**Brief:**
In the data below, one line contains "def clkPages : List" and a later one contains "let cur := s.clkGate". Print both, with every line between them, exactly and alone.

# # # # #

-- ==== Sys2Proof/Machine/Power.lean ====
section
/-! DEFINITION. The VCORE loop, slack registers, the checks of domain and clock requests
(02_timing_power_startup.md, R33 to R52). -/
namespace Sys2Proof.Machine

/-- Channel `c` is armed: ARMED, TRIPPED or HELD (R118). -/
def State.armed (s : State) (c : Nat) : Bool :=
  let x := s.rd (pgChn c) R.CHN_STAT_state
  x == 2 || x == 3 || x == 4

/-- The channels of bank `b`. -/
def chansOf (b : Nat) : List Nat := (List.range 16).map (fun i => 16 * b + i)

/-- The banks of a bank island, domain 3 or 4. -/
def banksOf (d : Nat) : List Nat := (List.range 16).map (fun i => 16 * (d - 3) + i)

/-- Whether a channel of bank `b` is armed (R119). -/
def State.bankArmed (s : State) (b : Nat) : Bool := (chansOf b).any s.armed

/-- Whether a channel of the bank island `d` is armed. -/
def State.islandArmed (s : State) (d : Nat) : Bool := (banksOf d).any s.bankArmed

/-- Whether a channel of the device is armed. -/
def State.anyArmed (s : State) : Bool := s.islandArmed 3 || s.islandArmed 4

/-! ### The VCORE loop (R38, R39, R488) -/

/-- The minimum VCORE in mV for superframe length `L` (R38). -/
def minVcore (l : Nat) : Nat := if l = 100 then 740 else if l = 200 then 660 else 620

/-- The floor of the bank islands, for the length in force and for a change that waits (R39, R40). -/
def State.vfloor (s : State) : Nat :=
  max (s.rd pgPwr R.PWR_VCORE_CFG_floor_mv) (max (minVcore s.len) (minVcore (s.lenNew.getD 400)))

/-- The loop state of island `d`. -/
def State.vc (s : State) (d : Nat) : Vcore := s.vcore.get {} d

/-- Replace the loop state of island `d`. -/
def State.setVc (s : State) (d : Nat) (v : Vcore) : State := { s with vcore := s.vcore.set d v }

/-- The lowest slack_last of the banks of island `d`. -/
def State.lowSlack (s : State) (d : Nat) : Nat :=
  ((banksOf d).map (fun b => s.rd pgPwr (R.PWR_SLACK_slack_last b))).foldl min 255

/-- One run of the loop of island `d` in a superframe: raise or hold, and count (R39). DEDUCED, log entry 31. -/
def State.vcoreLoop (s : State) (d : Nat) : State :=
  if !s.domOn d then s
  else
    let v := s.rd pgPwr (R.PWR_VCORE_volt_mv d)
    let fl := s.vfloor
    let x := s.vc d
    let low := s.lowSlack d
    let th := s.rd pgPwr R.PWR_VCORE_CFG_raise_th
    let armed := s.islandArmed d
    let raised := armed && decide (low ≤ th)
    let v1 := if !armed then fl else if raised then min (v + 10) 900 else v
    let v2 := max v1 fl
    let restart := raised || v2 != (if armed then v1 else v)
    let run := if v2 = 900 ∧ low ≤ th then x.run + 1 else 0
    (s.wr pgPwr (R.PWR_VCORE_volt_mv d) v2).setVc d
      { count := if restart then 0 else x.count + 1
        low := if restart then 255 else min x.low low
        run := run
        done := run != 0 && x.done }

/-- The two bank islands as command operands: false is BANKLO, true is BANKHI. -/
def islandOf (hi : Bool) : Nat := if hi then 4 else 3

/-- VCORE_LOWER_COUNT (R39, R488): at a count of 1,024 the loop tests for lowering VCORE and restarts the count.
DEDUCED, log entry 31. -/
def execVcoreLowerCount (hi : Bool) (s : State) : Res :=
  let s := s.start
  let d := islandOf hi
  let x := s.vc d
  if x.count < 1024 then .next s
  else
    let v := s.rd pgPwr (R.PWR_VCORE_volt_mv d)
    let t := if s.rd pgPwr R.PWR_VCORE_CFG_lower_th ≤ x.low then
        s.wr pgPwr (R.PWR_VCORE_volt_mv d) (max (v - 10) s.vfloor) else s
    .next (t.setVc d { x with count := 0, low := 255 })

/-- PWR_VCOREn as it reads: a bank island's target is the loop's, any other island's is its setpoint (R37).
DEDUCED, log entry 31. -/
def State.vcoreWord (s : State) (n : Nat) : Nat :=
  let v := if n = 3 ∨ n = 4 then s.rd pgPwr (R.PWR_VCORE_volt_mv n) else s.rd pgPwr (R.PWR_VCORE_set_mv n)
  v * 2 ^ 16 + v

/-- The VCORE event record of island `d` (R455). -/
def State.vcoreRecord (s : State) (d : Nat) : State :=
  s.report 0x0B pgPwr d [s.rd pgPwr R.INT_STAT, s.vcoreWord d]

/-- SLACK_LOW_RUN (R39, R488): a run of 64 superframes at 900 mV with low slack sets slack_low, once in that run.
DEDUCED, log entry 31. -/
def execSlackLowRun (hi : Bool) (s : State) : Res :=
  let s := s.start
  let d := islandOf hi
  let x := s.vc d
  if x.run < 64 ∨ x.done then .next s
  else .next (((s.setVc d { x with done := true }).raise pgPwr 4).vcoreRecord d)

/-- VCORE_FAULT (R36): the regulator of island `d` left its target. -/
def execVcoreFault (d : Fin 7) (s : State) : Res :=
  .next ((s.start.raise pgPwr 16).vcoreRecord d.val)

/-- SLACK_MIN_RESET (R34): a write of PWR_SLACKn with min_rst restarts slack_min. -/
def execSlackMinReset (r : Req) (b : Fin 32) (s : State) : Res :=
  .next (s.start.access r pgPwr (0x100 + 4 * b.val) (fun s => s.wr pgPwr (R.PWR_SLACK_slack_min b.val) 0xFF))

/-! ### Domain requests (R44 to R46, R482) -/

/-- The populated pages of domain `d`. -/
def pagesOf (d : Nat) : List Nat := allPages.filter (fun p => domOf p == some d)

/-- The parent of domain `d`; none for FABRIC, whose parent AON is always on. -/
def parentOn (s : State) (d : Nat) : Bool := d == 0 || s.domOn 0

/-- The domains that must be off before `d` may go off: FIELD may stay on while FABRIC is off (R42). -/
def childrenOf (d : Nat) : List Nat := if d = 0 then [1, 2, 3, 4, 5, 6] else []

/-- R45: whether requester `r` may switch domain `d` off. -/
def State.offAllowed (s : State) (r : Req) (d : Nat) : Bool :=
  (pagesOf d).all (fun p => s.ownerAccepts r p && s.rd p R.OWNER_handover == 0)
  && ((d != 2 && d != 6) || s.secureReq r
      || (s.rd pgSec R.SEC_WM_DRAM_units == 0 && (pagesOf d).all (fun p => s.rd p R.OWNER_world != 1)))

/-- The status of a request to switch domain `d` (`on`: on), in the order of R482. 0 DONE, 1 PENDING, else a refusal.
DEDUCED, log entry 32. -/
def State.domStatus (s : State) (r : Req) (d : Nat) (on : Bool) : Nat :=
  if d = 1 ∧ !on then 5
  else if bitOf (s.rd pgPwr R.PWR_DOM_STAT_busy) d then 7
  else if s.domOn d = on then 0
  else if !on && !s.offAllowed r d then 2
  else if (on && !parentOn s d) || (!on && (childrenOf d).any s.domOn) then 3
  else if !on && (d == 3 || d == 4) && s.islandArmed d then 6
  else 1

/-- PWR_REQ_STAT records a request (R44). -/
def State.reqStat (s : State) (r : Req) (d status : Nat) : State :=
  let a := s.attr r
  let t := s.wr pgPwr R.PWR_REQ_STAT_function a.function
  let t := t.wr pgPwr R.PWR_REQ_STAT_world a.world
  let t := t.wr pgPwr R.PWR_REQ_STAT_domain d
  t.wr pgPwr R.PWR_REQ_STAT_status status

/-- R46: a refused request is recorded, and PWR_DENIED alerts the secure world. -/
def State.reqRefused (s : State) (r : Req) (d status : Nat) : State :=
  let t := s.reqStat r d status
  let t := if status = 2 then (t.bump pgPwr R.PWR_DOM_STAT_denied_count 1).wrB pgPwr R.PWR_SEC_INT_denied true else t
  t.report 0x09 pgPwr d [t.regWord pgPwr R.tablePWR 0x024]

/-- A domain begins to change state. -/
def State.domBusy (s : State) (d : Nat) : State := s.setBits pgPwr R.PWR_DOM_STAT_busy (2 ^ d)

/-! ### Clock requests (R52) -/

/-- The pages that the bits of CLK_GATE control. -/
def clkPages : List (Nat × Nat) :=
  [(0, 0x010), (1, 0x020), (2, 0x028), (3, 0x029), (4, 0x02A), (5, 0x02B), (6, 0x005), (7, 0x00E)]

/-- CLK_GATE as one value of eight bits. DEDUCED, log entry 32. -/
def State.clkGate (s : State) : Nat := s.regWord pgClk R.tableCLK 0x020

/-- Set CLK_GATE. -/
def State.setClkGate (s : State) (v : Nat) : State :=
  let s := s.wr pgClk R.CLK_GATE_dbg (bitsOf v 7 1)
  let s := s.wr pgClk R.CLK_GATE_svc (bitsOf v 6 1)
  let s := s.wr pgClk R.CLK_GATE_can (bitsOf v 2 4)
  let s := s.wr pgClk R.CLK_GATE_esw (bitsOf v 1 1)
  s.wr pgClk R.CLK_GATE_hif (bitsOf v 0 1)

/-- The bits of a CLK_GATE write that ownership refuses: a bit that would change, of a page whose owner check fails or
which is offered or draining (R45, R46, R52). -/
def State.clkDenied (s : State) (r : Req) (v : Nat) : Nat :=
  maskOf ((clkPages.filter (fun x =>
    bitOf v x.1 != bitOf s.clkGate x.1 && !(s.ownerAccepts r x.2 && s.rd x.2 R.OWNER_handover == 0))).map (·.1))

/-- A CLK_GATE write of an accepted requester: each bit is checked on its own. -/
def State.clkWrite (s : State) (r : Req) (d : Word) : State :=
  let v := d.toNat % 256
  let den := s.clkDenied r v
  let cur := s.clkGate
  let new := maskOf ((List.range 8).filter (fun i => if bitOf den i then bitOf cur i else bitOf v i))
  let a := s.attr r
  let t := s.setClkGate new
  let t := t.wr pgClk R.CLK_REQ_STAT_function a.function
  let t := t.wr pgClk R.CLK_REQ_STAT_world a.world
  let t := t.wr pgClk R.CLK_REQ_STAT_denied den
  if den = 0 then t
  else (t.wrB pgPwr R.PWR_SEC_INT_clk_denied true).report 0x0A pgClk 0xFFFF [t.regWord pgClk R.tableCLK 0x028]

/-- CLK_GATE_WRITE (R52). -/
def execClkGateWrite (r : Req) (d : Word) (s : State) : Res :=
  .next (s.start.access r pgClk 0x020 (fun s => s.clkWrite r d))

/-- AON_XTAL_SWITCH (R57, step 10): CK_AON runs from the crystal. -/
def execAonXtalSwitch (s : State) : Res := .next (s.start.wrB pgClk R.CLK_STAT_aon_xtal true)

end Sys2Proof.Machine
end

# # # # #

**Result of the exercise:**
def clkPages : List (Nat × Nat) :=
  [(0, 0x010), (1, 0x020), (2, 0x028), (3, 0x029), (4, 0x02A), (5, 0x02B), (6, 0x005), (7, 0x00E)]

/-- CLK_GATE as one value of eight bits. DEDUCED, log entry 32. -/
def State.clkGate (s : State) : Nat := s.regWord pgClk R.tableCLK 0x020

/-- Set CLK_GATE. -/
def State.setClkGate (s : State) (v : Nat) : State :=
  let s := s.wr pgClk R.CLK_GATE_dbg (bitsOf v 7 1)
  let s := s.wr pgClk R.CLK_GATE_svc (bitsOf v 6 1)
  let s := s.wr pgClk R.CLK_GATE_can (bitsOf v 2 4)
  let s := s.wr pgClk R.CLK_GATE_esw (bitsOf v 1 1)
  s.wr pgClk R.CLK_GATE_hif (bitsOf v 0 1)

/-- The bits of a CLK_GATE write that ownership refuses: a bit that would change, of a page whose owner check fails or
which is offered or draining (R45, R46, R52). -/
def State.clkDenied (s : State) (r : Req) (v : Nat) : Nat :=
  maskOf ((clkPages.filter (fun x =>
    bitOf v x.1 != bitOf s.clkGate x.1 && !(s.ownerAccepts r x.2 && s.rd x.2 R.OWNER_handover == 0))).map (·.1))

/-- A CLK_GATE write of an accepted requester: each bit is checked on its own. -/
def State.clkWrite (s : State) (r : Req) (d : Word) : State :=
  let v := d.toNat % 256
  let den := s.clkDenied r v
  let cur := s.clkGate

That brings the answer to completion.